■ **Exercise requirements**: Where the records below show a line containing "def execDisableModule (t", start copying; end with the line containing "def execLoadCalibration (t", and copy it too.

■ **Study material**:
——————————

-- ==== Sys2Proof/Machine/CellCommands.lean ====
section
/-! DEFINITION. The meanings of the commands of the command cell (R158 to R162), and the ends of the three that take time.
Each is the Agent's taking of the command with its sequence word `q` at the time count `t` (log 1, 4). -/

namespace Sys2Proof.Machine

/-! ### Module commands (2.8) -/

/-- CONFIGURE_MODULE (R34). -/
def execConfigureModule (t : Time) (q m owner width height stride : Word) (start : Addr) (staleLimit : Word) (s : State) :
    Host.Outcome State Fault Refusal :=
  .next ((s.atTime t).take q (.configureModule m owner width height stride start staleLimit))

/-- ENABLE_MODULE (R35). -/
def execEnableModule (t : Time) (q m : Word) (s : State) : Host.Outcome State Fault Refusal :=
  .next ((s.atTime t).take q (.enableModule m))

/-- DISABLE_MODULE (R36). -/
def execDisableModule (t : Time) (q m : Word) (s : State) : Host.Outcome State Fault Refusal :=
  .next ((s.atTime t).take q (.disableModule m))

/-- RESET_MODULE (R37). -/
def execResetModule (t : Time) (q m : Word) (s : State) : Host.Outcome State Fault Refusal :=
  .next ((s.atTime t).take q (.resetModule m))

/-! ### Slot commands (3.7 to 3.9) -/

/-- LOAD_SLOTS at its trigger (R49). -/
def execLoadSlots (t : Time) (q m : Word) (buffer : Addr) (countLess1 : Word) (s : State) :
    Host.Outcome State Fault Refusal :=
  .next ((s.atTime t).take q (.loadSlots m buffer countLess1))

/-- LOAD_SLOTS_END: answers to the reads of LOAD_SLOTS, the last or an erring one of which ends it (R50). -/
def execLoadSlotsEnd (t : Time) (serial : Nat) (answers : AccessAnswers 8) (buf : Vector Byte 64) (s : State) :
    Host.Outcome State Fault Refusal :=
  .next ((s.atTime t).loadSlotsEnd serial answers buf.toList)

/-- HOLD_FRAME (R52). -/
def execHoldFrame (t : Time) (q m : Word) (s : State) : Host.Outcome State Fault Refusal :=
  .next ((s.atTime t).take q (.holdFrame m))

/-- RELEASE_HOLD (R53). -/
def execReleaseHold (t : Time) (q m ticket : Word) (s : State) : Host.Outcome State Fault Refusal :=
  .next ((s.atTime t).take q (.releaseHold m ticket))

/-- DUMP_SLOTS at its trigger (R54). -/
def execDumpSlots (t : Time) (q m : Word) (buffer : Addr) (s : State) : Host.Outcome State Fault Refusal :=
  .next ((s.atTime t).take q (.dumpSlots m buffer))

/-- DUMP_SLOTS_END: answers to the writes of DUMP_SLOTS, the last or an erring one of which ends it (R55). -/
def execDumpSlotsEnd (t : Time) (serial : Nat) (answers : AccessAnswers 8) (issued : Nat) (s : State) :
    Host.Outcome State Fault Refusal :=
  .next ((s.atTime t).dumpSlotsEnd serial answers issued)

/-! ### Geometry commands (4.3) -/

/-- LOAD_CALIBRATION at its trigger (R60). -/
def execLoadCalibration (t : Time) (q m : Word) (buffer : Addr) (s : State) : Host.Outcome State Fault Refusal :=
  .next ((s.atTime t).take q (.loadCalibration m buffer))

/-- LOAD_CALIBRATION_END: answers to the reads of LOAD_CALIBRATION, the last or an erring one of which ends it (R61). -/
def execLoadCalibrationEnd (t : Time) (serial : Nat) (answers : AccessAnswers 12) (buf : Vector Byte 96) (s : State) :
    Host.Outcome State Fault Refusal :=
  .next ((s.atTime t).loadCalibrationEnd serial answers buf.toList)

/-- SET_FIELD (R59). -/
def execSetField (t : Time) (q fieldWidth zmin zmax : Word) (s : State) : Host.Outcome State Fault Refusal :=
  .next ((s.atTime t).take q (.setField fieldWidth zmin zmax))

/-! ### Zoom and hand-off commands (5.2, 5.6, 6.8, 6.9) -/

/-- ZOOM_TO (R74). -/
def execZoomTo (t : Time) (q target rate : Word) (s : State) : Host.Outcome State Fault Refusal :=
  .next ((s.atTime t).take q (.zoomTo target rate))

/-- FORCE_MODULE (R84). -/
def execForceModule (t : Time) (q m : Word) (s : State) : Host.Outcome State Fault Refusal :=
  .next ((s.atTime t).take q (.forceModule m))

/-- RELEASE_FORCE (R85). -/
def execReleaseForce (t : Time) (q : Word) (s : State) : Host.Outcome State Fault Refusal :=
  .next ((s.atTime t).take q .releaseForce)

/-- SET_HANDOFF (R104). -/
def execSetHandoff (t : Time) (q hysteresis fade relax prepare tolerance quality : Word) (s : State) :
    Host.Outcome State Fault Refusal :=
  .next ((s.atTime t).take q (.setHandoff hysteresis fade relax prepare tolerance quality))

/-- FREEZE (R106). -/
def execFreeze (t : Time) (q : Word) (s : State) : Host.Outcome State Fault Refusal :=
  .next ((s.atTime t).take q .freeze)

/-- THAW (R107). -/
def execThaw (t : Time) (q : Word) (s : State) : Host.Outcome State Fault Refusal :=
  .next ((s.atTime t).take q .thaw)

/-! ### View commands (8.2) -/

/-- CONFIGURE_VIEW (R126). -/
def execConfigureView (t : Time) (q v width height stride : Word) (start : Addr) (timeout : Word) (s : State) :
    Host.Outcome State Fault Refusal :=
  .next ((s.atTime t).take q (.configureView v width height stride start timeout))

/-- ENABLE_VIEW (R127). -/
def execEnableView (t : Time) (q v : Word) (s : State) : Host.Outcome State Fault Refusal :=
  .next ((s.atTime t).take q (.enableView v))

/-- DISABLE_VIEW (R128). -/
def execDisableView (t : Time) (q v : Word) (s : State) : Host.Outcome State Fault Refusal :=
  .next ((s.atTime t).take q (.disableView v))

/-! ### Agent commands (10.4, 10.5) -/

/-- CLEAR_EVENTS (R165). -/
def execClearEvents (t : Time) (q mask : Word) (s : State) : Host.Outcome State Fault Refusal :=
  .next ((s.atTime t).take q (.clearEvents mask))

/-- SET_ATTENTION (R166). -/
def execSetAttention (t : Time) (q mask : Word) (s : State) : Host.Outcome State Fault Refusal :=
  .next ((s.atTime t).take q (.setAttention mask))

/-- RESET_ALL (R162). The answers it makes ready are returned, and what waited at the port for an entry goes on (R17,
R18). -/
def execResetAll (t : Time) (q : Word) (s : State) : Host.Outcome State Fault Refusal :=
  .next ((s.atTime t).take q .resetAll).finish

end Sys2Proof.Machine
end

——————————

■ **Answer to the problem**:
def execDisableModule (t : Time) (q m : Word) (s : State) : Host.Outcome State Fault Refusal :=
  .next ((s.atTime t).take q (.disableModule m))

/-- RESET_MODULE (R37). -/
def execResetModule (t : Time) (q m : Word) (s : State) : Host.Outcome State Fault Refusal :=
  .next ((s.atTime t).take q (.resetModule m))

/-! ### Slot commands (3.7 to 3.9) -/

/-- LOAD_SLOTS at its trigger (R49). -/
def execLoadSlots (t : Time) (q m : Word) (buffer : Addr) (countLess1 : Word) (s : State) :
    Host.Outcome State Fault Refusal :=
  .next ((s.atTime t).take q (.loadSlots m buffer countLess1))

/-- LOAD_SLOTS_END: answers to the reads of LOAD_SLOTS, the last or an erring one of which ends it (R50). -/
def execLoadSlotsEnd (t : Time) (serial : Nat) (answers : AccessAnswers 8) (buf : Vector Byte 64) (s : State) :
    Host.Outcome State Fault Refusal :=
  .next ((s.atTime t).loadSlotsEnd serial answers buf.toList)

/-- HOLD_FRAME (R52). -/
def execHoldFrame (t : Time) (q m : Word) (s : State) : Host.Outcome State Fault Refusal :=
  .next ((s.atTime t).take q (.holdFrame m))

/-- RELEASE_HOLD (R53). -/
def execReleaseHold (t : Time) (q m ticket : Word) (s : State) : Host.Outcome State Fault Refusal :=
  .next ((s.atTime t).take q (.releaseHold m ticket))

/-- DUMP_SLOTS at its trigger (R54). -/
def execDumpSlots (t : Time) (q m : Word) (buffer : Addr) (s : State) : Host.Outcome State Fault Refusal :=
  .next ((s.atTime t).take q (.dumpSlots m buffer))

/-- DUMP_SLOTS_END: answers to the writes of DUMP_SLOTS, the last or an erring one of which ends it (R55). -/
def execDumpSlotsEnd (t : Time) (serial : Nat) (answers : AccessAnswers 8) (issued : Nat) (s : State) :
    Host.Outcome State Fault Refusal :=
  .next ((s.atTime t).dumpSlotsEnd serial answers issued)

/-! ### Geometry commands (4.3) -/

/-- LOAD_CALIBRATION at its trigger (R60). -/
def execLoadCalibration (t : Time) (q m : Word) (buffer : Addr) (s : State) : Host.Outcome State Fault Refusal :=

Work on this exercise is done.